About this task
Lines in the records below that contain the word "target" must each be copied.

Data under study
theorem keep_execCcSlotFree {pd : List Instr × Prop × Prop} {core : BitVec 8} {imm : BitVec 32} {s : State} (h_s : Good pd s) :
    OutGood pd (execCcSlotFree core imm s) := by
  unfold execCcSlotFree
  show Good pd _
  repeat' (first | with_reducible (first | assumption | apply good_of | (intro _) | apply keep_slotOp | apply good_ite | (refine good_snd (by assumption) ?_) | (refine good_fst (by assumption) ?_)) | (extract_lets +onlyGivenNames x; first | (suffices hx : Good pd x from ?_; (on_goal 1 => clear_value x); (on_goal 2 => simp only [x])) | skip) | split | simp only [id_eq] | simp only [good_mk])

theorem keep_execCcSlotStat {pd : List Instr × Prop × Prop} {core : BitVec 8} {d : BitVec 5} {imm : BitVec 32} {s : State} (h_s : Good pd s) :
    OutGood pd (execCcSlotStat core d imm s) := by
  unfold execCcSlotStat
  show Good pd _
  repeat' (first | with_reducible (first | assumption | apply good_of | (intro _) | apply keep_issue | apply keep_retire | apply good_ite | (refine good_snd (by assumption) ?_) | (refine good_fst (by assumption) ?_)) | (extract_lets +onlyGivenNames x; first | (suffices hx : Good pd x from ?_; (on_goal 1 => clear_value x); (on_goal 2 => simp only [x])) | skip) | split | simp only [id_eq] | simp only [good_mk])

theorem keep_execCcVld {pd : List Instr × Prop × Prop} {core : BitVec 8} {d : BitVec 5} {a : BitVec 5} {m : BitVec 4} {imm : BitVec 32} {ecc : List (Nat × Bool)} {s : State} (h_s : Good pd s) :
    OutGood pd (execCcVld core d a m imm ecc s) := by
  unfold execCcVld
  show Good pd _
  repeat' (first | with_reducible (first | assumption | apply good_of | (intro _) | apply keep_issue | apply keep_vecLoadBody | apply good_ite | (refine good_snd (by assumption) ?_) | (refine good_fst (by assumption) ?_)) | (extract_lets +onlyGivenNames x; first | (suffices hx : Good pd x from ?_; (on_goal 1 => clear_value x); (on_goal 2 => simp only [x])) | skip) | split | simp only [id_eq] | simp only [good_mk])

theorem keep_execCcVst {pd : List Instr × Prop × Prop} {core : BitVec 8} {a : BitVec 5} {b : BitVec 5} {m : BitVec 4} {imm : BitVec 32} {s : State} (h_s : Good pd s) :
    OutGood pd (execCcVst core a b m imm s) := by
  unfold execCcVst
  show Good pd _
  repeat' (first | with_reducible (first | assumption | apply good_of | (intro _) | apply keep_issue | apply keep_vecStoreBody | apply good_ite | (refine good_snd (by assumption) ?_) | (refine good_fst (by assumption) ?_)) | (extract_lets +onlyGivenNames x; first | (suffices hx : Good pd x from ?_; (on_goal 1 => clear_value x); (on_goal 2 => simp only [x])) | skip) | split | simp only [id_eq] | simp only [good_mk])

theorem keep_execCcVlds {pd : List Instr × Prop × Prop} {core : BitVec 8} {d : BitVec 5} {a : BitVec 5} {b : BitVec 5} {m : BitVec 4} {imm : BitVec 32} {ecc : List (Nat × Bool)} {s : State} (h_s : Good pd s) :
    OutGood pd (execCcVlds core d a b m imm ecc s) := by
  unfold execCcVlds
  show Good pd _
  repeat' (first | with_reducible (first | assumption | apply good_of | (intro _) | apply keep_issue | apply keep_vecLoadBody | apply good_ite | (refine good_snd (by assumption) ?_) | (refine good_fst (by assumption) ?_)) | (extract_lets +onlyGivenNames x; first | (suffices hx : Good pd x from ?_; (on_goal 1 => clear_value x); (on_goal 2 => simp only [x])) | skip) | split | simp only [id_eq] | simp only [good_mk])

theorem keep_execCcVsts {pd : List Instr × Prop × Prop} {core : BitVec 8} {a : BitVec 5} {b : BitVec 5} {c : BitVec 5} {m : BitVec 4} {imm : BitVec 32} {s : State} (h_s : Good pd s) :
    OutGood pd (execCcVsts core a b c m imm s) := by
  unfold execCcVsts
  show Good pd _
  repeat' (first | with_reducible (first | assumption | apply good_of | (intro _) | apply keep_issue | apply keep_vecStoreBody | apply good_ite | (refine good_snd (by assumption) ?_) | (refine good_fst (by assumption) ?_)) | (extract_lets +onlyGivenNames x; first | (suffices hx : Good pd x from ?_; (on_goal 1 => clear_value x); (on_goal 2 => simp only [x])) | skip) | split | simp only [id_eq] | simp only [good_mk])

theorem keep_execCcVldt {pd : List Instr × Prop × Prop} {core : BitVec 8} {d : BitVec 5} {a : BitVec 5} {b : BitVec 5} {m : BitVec 4} {imm : BitVec 32} {ecc : List (Nat × Bool)} {s : State} (h_s : Good pd s) :
    OutGood pd (execCcVldt core d a b m imm ecc s) := by
  unfold execCcVldt
  show Good pd _
  repeat' (first | with_reducible (first | assumption | apply good_of | (intro _) | apply keep_issue | apply keep_vecLoadBody | apply good_ite | (refine good_snd (by assumption) ?_) | (refine good_fst (by assumption) ?_)) | (extract_lets +onlyGivenNames x; first | (suffices hx : Good pd x from ?_; (on_goal 1 => clear_value x); (on_goal 2 => simp only [x])) | skip) | split | simp only [id_eq] | simp only [good_mk])

theorem keep_execCcVgath {pd : List Instr × Prop × Prop} {core : BitVec 8} {d : BitVec 5} {a : BitVec 5} {b : BitVec 5} {m : BitVec 4} {imm : BitVec 32} {ecc : List (Nat × Bool)} {s : State} (h_s : Good pd s) :
    OutGood pd (execCcVgath core d a b m imm ecc s) := by
  unfold execCcVgath
  show Good pd _
  repeat' (first | with_reducible (first | assumption | apply good_of | (intro _) | apply keep_issue | apply keep_vecLoadBody | apply good_ite | (refine good_snd (by assumption) ?_) | (refine good_fst (by assumption) ?_)) | (extract_lets +onlyGivenNames x; first | (suffices hx : Good pd x from ?_; (on_goal 1 => clear_value x); (on_goal 2 => simp only [x])) | skip) | split | simp only [id_eq] | simp only [good_mk])

theorem keep_execRemoteWriteArrival {pd : List Instr × Prop × Prop} {core : BitVec 8} {target : BitVec 8} {s : State} (h_s : Good pd s) :
    OutGood pd (execRemoteWriteArrival core target s) := by
  unfold execRemoteWriteArrival
  show Good pd _
  repeat' (first | with_reducible (first | assumption | apply good_of | (intro _) | apply keep_modCore | apply keep_arrive | apply good_ite | (refine good_snd (by assumption) ?_) | (refine good_fst (by assumption) ?_)) | (extract_lets +onlyGivenNames x; first | (suffices hx : Good pd x from ?_; (on_goal 1 => clear_value x); (on_goal 2 => simp only [x])) | skip) | split | simp only [id_eq] | simp only [good_mk])

theorem keep_execRemoteReadReturn {pd : List Instr × Prop × Prop} {core : BitVec 8} {target : BitVec 8} {ecc : List (Nat × Bool)} {s : State} (h_s : Good pd s) :
    OutGood pd (execRemoteReadReturn core target ecc s) := by
  unfold execRemoteReadReturn
  show Good pd _
  repeat' (first | with_reducible (first | assumption | apply good_of | (intro _) | apply keep_modCore | apply keep_scratchEcc | apply good_ite | (refine good_snd (by assumption) ?_) | (refine good_fst (by assumption) ?_)) | (extract_lets +onlyGivenNames x; first | (suffices hx : Good pd x from ?_; (on_goal 1 => clear_value x); (on_goal 2 => simp only [x])) | skip) | split | simp only [id_eq] | simp only [good_mk])

theorem keep_execSlotWaitRelease {pd : List Instr × Prop × Prop} {core : BitVec 8} {ecc : List (Nat × Bool)} {s : State} (h_s : Good pd s) :
    OutGood pd (execSlotWaitRelease core ecc s) := by
  unfold execSlotWaitRelease
  show Good pd _
  repeat' (first | with_reducible (first | assumption | apply good_of | (intro _) | apply keep_modCore | apply keep_waitcBody | apply keep_ldBody | apply keep_vecLoadBody | apply good_ite | (refine good_snd (by assumption) ?_) | (refine good_fst (by assumption) ?_)) | (extract_lets +onlyGivenNames x; first | (suffices hx : Good pd x from ?_; (on_goal 1 => clear_value x); (on_goal 2 => simp only [x])) | skip) | split | simp only [id_eq] | simp only [good_mk])

theorem keep_scalar3 {pd : List Instr × Prop × Prop} {op : Nat} {f : BitVec 64 → BitVec 64 → BitVec 64} {core : BitVec 8} {d : BitVec 5} {a : BitVec 5} {b : BitVec 5} {s : State} (h_s : Good pd s) :
    Good pd (scalar3 op f core d a b s) := by
  unfold scalar3
  repeat' (first | with_reducible (first | assumption | apply good_of | (intro _) | apply keep_issue | apply keep_retire | apply good_ite | (refine good_snd (by assumption) ?_) | (refine good_fst (by assumption) ?_)) | (extract_lets +onlyGivenNames x; first | (suffices hx : Good pd x from ?_; (on_goal 1 => clear_value x); (on_goal 2 => simp only [x])) | skip) | split | simp only [id_eq] | simp only [good_mk])

theorem keep_scalarImm {pd : List Instr × Prop × Prop} {op : Nat} {f : BitVec 64 → BitVec 64 → BitVec 64} {core : BitVec 8} {d : BitVec 5} {a : BitVec 5} {imm : BitVec 32} {s : State} (h_s : Good pd s) :
    Good pd (scalarImm op f core d a imm s) := by
  unfold scalarImm
  repeat' (first | with_reducible (first | assumption | apply good_of | (intro _) | apply keep_issue | apply keep_retire | apply good_ite | (refine good_snd (by assumption) ?_) | (refine good_fst (by assumption) ?_)) | (extract_lets +onlyGivenNames x; first | (suffices hx : Good pd x from ?_; (on_goal 1 => clear_value x); (on_goal 2 => simp only [x])) | skip) | split | simp only [id_eq] | simp only [good_mk])

theorem keep_execCcAdd {pd : List Instr × Prop × Prop} {core : BitVec 8} {d : BitVec 5} {a : BitVec 5} {b : BitVec 5} {s : State} (h_s : Good pd s) :
    OutGood pd (execCcAdd core d a b s) := by
  unfold execCcAdd
  show Good pd _
  repeat' (first | with_reducible (first | assumption | apply good_of | (intro _) | apply keep_scalar3 | apply good_ite | (refine good_snd (by assumption) ?_) | (refine good_fst (by assumption) ?_)) | (extract_lets +onlyGivenNames x; first | (suffices hx : Good pd x from ?_; (on_goal 1 => clear_value x); (on_goal 2 => simp only [x])) | skip) | split | simp only [id_eq] | simp only [good_mk])

theorem keep_execCcSub {pd : List Instr × Prop × Prop} {core : BitVec 8} {d : BitVec 5} {a : BitVec 5} {b : BitVec 5} {s : State} (h_s : Good pd s) :
    OutGood pd (execCcSub core d a b s) := by
  unfold execCcSub
  show Good pd _
  repeat' (first | with_reducible (first | assumption | apply good_of | (intro _) | apply keep_scalar3 | apply good_ite | (refine good_snd (by assumption) ?_) | (refine good_fst (by assumption) ?_)) | (extract_lets +onlyGivenNames x; first | (suffices hx : Good pd x from ?_; (on_goal 1 => clear_value x); (on_goal 2 => simp only [x])) | skip) | split | simp only [id_eq] | simp only [good_mk])

theorem keep_execCcAnd {pd : List Instr × Prop × Prop} {core : BitVec 8} {d : BitVec 5} {a : BitVec 5} {b : BitVec 5} {s : State} (h_s : Good pd s) :
    OutGood pd (execCcAnd core d a b s) := by
  unfold execCcAnd
  show Good pd _
  repeat' (first | with_reducible (first | assumption | apply good_of | (intro _) | apply keep_scalar3 | apply good_ite | (refine good_snd (by assumption) ?_) | (refine good_fst (by assumption) ?_)) | (extract_lets +onlyGivenNames x; first | (suffices hx : Good pd x from ?_; (on_goal 1 => clear_value x); (on_goal 2 => simp only [x])) | skip) | split | simp only [id_eq] | simp only [good_mk])

theorem keep_execCcOr {pd : List Instr × Prop × Prop} {core : BitVec 8} {d : BitVec 5} {a : BitVec 5} {b : BitVec 5} {s : State} (h_s : Good pd s) :
    OutGood pd (execCcOr core d a b s) := by
  unfold execCcOr
  show Good pd _
  repeat' (first | with_reducible (first | assumption | apply good_of | (intro _) | apply keep_scalar3 | apply good_ite | (refine good_snd (by assumption) ?_) | (refine good_fst (by assumption) ?_)) | (extract_lets +onlyGivenNames x; first | (suffices hx : Good pd x from ?_; (on_goal 1 => clear_value x); (on_goal 2 => simp only [x])) | skip) | split | simp only [id_eq] | simp only [good_mk])

theorem keep_execCcXor {pd : List Instr × Prop × Prop} {core : BitVec 8} {d : BitVec 5} {a : BitVec 5} {b : BitVec 5} {s : State} (h_s : Good pd s) :
    OutGood pd (execCcXor core d a b s) := by
  unfold execCcXor
  show Good pd _
  repeat' (first | with_reducible (first | assumption | apply good_of | (intro _) | apply keep_scalar3 | apply good_ite | (refine good_snd (by assumption) ?_) | (refine good_fst (by assumption) ?_)) | (extract_lets +onlyGivenNames x; first | (suffices hx : Good pd x from ?_; (on_goal 1 => clear_value x); (on_goal 2 => simp only [x])) | skip) | split | simp only [id_eq] | simp only [good_mk])

theorem keep_execCcShl {pd : List Instr × Prop × Prop} {core : BitVec 8} {d : BitVec 5} {a : BitVec 5} {b : BitVec 5} {s : State} (h_s : Good pd s) :
    OutGood pd (execCcShl core d a b s) := by
  unfold execCcShl
  show Good pd _
  repeat' (first | with_reducible (first | assumption | apply good_of | (intro _) | apply keep_scalar3 | apply good_ite | (refine good_snd (by assumption) ?_) | (refine good_fst (by assumption) ?_)) | (extract_lets +onlyGivenNames x; first | (suffices hx : Good pd x from ?_; (on_goal 1 => clear_value x); (on_goal 2 => simp only [x])) | skip) | split | simp only [id_eq] | simp only [good_mk])

theorem keep_execCcShr {pd : List Instr × Prop × Prop} {core : BitVec 8} {d : BitVec 5} {a : BitVec 5} {b : BitVec 5} {s : State} (h_s : Good pd s) :
    OutGood pd (execCcShr core d a b s) := by
  unfold execCcShr
  show Good pd _
  repeat' (first | with_reducible (first | assumption | apply good_of | (intro _) | apply keep_scalar3 | apply good_ite | (refine good_snd (by assumption) ?_) | (refine good_fst (by assumption) ?_)) | (extract_lets +onlyGivenNames x; first | (suffices hx : Good pd x from ?_; (on_goal 1 => clear_value x); (on_goal 2 => simp only [x])) | skip) | split | simp only [id_eq] | simp only [good_mk])

theorem keep_execCcSra {pd : List Instr × Prop × Prop} {core : BitVec 8} {d : BitVec 5} {a : BitVec 5} {b : BitVec 5} {s : State} (h_s : Good pd s) :
    OutGood pd (execCcSra core d a b s) := by
  unfold execCcSra
  show Good pd _
  repeat' (first | with_reducible (first | assumption | apply good_of | (intro _) | apply keep_scalar3 | apply good_ite | (refine good_snd (by assumption) ?_) | (refine good_fst (by assumption) ?_)) | (extract_lets +onlyGivenNames x; first | (suffices hx : Good pd x from ?_; (on_goal 1 => clear_value x); (on_goal 2 => simp only [x])) | skip) | split | simp only [id_eq] | simp only [good_mk])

Task output
theorem keep_execRemoteWriteArrival {pd : List Instr × Prop × Prop} {core : BitVec 8} {target : BitVec 8} {s : State} (h_s : Good pd s) :
    OutGood pd (execRemoteWriteArrival core target s) := by
theorem keep_execRemoteReadReturn {pd : List Instr × Prop × Prop} {core : BitVec 8} {target : BitVec 8} {ecc : List (Nat × Bool)} {s : State} (h_s : Good pd s) :
    OutGood pd (execRemoteReadReturn core target ecc s) := by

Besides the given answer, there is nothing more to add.